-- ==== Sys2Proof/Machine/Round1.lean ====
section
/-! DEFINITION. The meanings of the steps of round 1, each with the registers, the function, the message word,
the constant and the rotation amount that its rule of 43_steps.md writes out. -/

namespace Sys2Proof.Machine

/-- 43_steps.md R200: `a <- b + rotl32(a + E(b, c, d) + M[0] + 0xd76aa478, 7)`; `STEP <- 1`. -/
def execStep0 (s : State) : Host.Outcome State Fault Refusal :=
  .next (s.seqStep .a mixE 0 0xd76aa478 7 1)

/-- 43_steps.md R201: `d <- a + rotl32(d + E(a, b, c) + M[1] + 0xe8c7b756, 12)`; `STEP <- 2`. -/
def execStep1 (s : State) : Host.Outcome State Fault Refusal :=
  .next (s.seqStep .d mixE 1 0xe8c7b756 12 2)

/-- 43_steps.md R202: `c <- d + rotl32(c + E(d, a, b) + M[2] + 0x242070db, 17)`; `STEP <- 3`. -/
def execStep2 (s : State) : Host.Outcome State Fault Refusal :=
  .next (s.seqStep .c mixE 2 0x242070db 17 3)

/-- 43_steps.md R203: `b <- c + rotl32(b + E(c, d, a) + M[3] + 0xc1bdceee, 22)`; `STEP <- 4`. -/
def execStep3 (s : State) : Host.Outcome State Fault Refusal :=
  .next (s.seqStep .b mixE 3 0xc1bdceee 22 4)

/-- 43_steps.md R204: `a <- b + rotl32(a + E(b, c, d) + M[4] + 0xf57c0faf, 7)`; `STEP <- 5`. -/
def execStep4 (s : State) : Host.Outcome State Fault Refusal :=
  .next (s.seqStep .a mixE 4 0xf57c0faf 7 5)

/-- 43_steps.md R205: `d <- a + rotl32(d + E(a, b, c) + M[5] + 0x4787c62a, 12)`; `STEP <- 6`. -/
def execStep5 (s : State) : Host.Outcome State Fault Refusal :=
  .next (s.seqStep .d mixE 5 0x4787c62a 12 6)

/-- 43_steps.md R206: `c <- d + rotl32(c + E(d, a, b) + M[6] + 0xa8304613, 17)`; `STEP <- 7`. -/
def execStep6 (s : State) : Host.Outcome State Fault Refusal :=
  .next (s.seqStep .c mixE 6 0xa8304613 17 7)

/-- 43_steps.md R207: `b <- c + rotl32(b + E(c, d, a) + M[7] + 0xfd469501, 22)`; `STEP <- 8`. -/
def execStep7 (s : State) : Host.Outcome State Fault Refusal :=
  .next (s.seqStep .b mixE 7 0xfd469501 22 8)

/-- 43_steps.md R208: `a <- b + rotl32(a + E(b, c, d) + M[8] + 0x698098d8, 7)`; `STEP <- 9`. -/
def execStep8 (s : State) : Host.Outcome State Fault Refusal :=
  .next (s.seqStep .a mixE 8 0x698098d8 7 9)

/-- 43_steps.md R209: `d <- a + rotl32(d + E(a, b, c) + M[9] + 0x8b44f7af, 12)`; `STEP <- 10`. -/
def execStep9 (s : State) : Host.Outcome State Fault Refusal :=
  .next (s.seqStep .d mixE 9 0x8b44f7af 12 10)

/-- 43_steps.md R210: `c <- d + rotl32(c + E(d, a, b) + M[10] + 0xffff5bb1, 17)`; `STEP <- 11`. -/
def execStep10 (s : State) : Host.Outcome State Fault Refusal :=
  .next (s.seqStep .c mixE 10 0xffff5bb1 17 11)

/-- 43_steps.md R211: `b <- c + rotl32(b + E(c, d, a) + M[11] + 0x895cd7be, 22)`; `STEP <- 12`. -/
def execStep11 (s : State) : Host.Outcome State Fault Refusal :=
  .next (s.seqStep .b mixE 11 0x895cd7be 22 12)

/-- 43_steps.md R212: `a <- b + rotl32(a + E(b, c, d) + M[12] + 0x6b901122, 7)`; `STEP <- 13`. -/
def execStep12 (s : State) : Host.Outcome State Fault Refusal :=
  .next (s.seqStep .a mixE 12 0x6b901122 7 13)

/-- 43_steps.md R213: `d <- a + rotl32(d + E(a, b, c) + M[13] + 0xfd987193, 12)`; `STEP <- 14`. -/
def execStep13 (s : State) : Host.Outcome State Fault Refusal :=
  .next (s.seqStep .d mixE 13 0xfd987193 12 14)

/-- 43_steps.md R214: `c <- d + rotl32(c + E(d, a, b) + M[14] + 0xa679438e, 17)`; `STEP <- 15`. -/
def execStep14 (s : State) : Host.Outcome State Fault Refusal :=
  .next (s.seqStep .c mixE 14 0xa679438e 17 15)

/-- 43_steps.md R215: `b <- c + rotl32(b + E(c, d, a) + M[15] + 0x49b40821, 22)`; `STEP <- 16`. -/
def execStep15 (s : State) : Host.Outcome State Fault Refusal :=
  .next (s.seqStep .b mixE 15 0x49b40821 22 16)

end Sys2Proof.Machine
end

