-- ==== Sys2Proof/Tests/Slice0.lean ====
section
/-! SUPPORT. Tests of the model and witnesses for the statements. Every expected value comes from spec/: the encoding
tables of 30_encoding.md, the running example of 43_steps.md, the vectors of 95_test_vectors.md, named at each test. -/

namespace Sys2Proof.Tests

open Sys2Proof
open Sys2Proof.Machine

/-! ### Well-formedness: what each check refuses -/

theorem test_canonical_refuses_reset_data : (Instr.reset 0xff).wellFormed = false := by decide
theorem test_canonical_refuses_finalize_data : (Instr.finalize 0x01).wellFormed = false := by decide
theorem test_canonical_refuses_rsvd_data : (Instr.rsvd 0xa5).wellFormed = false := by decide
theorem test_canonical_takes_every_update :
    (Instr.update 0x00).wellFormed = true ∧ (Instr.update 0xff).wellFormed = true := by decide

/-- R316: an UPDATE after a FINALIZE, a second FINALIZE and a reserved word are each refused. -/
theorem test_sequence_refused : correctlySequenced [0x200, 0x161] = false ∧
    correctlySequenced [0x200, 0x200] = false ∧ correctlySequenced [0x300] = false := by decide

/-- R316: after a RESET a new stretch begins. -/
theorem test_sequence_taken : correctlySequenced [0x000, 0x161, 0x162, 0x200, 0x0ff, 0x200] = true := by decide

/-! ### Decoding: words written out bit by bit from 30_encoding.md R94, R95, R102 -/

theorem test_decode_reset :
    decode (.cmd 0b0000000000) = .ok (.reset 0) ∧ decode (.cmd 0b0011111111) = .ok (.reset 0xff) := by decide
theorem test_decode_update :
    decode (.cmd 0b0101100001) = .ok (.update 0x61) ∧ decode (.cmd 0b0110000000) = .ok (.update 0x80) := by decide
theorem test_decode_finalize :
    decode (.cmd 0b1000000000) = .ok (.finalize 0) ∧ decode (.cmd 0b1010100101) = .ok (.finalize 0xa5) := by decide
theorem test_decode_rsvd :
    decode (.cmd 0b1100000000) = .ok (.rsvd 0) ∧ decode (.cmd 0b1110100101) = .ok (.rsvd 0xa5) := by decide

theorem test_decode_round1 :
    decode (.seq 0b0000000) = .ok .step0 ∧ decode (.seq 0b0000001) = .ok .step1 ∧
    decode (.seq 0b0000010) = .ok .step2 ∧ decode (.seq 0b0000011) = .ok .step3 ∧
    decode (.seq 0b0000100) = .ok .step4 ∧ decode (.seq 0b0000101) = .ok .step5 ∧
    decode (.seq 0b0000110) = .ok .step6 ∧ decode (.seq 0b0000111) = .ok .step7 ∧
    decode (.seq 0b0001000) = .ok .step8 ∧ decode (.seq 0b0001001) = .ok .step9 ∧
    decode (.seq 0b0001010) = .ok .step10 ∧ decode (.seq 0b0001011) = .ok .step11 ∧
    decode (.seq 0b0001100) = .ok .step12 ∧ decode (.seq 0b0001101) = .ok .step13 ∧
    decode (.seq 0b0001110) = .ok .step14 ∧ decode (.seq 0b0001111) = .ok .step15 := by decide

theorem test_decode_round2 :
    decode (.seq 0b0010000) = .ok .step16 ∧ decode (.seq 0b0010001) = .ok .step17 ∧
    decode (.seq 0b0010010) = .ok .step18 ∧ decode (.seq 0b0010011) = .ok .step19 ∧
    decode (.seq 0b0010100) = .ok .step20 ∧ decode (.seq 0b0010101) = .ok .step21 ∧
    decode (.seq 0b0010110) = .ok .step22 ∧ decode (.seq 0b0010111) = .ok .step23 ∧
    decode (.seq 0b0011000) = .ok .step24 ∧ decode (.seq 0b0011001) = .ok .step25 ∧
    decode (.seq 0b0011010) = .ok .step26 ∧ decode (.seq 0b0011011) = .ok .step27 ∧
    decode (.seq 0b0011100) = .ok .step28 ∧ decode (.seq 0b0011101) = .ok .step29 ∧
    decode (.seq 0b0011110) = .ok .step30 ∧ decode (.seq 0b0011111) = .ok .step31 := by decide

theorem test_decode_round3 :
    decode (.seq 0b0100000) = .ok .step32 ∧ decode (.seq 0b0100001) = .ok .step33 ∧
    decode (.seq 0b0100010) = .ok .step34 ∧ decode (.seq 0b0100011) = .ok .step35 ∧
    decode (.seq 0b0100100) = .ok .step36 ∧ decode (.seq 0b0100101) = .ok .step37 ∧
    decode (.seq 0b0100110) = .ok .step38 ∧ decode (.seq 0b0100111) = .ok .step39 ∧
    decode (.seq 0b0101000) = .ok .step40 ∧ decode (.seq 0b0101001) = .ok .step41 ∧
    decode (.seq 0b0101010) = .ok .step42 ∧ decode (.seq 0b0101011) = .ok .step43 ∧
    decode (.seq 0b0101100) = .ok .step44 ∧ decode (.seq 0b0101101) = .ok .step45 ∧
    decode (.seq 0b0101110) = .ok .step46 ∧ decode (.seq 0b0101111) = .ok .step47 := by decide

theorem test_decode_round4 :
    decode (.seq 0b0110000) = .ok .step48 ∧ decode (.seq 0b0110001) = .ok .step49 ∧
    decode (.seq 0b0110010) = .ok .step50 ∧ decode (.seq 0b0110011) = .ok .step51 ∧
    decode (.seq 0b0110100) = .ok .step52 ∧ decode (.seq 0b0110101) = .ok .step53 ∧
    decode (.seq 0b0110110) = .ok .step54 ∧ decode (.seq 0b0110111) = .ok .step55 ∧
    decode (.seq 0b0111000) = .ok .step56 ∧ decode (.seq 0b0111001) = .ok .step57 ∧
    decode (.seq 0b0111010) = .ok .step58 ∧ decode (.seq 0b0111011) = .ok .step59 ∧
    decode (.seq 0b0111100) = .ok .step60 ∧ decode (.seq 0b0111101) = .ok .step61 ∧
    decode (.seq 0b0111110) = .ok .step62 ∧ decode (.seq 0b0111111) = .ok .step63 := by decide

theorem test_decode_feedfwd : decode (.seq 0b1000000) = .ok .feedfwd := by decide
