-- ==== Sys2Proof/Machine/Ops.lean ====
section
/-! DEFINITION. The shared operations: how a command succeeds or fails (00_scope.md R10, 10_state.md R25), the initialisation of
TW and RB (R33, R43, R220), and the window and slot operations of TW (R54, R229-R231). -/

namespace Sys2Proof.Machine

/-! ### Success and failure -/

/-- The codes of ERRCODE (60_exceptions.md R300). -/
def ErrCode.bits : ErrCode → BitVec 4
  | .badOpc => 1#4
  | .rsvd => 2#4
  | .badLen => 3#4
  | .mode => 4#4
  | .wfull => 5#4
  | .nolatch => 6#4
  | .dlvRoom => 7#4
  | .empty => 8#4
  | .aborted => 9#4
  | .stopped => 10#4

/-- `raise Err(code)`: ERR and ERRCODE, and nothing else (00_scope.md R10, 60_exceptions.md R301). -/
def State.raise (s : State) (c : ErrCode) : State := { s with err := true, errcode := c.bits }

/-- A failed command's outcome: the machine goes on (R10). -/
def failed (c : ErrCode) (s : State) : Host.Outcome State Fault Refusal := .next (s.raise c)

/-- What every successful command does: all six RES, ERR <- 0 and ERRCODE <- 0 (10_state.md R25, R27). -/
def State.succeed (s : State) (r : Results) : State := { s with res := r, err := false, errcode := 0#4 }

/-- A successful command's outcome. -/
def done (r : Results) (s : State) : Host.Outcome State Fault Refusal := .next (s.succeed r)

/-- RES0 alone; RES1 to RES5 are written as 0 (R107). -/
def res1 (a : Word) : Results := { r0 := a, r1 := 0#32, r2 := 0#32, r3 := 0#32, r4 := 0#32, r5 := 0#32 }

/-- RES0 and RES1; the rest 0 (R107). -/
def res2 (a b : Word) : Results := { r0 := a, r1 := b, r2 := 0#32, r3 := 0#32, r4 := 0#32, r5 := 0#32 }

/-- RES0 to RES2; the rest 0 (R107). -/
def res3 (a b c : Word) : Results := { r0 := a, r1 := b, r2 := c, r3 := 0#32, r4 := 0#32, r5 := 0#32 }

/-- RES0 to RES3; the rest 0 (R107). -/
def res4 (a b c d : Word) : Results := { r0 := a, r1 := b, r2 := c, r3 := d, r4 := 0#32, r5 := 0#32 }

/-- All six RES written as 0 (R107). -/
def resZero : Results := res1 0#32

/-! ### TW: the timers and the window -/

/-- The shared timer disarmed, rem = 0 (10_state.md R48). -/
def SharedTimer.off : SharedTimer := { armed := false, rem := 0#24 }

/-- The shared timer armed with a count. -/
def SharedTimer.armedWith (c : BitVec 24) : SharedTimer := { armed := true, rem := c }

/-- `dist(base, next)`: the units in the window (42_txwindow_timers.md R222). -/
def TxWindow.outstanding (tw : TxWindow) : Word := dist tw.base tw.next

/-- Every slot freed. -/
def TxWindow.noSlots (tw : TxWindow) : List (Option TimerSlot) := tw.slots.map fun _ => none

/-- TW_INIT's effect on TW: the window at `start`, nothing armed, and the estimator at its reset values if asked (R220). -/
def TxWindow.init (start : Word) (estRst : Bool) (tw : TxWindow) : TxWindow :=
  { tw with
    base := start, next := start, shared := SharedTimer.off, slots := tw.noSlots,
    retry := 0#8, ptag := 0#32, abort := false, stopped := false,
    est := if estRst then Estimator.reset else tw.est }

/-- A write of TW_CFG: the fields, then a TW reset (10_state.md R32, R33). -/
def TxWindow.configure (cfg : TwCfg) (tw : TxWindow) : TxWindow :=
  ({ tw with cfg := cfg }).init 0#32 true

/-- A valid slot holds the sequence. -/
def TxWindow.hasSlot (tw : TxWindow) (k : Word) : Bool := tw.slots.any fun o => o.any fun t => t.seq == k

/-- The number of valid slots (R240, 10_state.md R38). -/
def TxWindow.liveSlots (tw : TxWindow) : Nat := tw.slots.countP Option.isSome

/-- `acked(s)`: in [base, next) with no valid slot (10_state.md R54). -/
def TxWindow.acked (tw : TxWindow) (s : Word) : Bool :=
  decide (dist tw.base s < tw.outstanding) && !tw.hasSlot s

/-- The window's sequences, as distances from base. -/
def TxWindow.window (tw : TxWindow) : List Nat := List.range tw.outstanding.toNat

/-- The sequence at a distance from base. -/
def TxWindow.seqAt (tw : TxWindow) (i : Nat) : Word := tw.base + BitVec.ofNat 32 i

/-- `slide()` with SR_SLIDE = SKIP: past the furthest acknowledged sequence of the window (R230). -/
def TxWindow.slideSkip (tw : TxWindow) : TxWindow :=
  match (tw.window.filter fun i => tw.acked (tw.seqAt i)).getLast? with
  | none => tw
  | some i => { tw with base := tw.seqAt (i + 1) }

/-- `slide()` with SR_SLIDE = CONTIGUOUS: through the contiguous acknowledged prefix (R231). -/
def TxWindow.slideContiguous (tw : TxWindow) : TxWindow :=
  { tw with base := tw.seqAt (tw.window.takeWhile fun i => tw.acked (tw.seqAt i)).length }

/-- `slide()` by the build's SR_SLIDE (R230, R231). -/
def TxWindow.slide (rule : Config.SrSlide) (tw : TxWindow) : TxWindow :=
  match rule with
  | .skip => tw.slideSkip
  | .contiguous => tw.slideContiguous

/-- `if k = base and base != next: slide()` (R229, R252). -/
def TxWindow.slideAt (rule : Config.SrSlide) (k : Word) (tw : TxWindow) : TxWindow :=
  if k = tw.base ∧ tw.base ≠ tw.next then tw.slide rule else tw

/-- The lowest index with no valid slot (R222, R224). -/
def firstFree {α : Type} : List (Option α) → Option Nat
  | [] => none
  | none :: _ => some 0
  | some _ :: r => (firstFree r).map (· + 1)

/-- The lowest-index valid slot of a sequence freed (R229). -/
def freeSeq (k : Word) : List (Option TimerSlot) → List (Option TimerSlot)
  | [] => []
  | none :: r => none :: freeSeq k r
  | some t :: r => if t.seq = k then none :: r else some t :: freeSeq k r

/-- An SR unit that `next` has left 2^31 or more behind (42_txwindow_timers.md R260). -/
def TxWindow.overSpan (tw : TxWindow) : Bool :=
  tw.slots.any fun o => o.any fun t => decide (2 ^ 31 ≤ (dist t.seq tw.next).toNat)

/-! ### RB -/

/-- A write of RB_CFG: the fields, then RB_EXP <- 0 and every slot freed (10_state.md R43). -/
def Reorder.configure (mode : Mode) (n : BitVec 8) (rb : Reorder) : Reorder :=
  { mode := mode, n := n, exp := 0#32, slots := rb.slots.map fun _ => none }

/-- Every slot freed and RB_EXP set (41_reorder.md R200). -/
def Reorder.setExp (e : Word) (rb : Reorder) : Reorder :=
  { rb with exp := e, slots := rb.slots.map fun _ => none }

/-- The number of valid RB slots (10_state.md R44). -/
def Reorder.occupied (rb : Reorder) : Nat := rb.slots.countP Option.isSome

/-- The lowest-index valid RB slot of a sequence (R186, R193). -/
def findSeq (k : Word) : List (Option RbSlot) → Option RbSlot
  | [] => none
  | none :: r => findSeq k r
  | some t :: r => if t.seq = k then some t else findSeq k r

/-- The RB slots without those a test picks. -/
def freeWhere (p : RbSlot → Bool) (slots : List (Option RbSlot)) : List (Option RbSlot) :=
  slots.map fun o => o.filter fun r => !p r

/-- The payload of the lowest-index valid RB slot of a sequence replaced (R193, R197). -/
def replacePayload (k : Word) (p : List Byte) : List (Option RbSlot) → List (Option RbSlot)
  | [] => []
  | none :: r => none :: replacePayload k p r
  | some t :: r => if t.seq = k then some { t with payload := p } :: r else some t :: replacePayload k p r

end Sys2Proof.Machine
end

____

In the listing above, locate the line containing "decode (.seq 0b0011100)" and the line containing "decode (.seq 0b0100010)". Extract those two lines and every line between them, exactly as written, and only those.

    decode (.seq 0b0011100) = .ok .step28 ∧ decode (.seq 0b0011101) = .ok .step29 ∧
    decode (.seq 0b0011110) = .ok .step30 ∧ decode (.seq 0b0011111) = .ok .step31 := by decide

theorem test_decode_round3 :
    decode (.seq 0b0100000) = .ok .step32 ∧ decode (.seq 0b0100001) = .ok .step33 ∧
    decode (.seq 0b0100010) = .ok .step34 ∧ decode (.seq 0b0100011) = .ok .step35 ∧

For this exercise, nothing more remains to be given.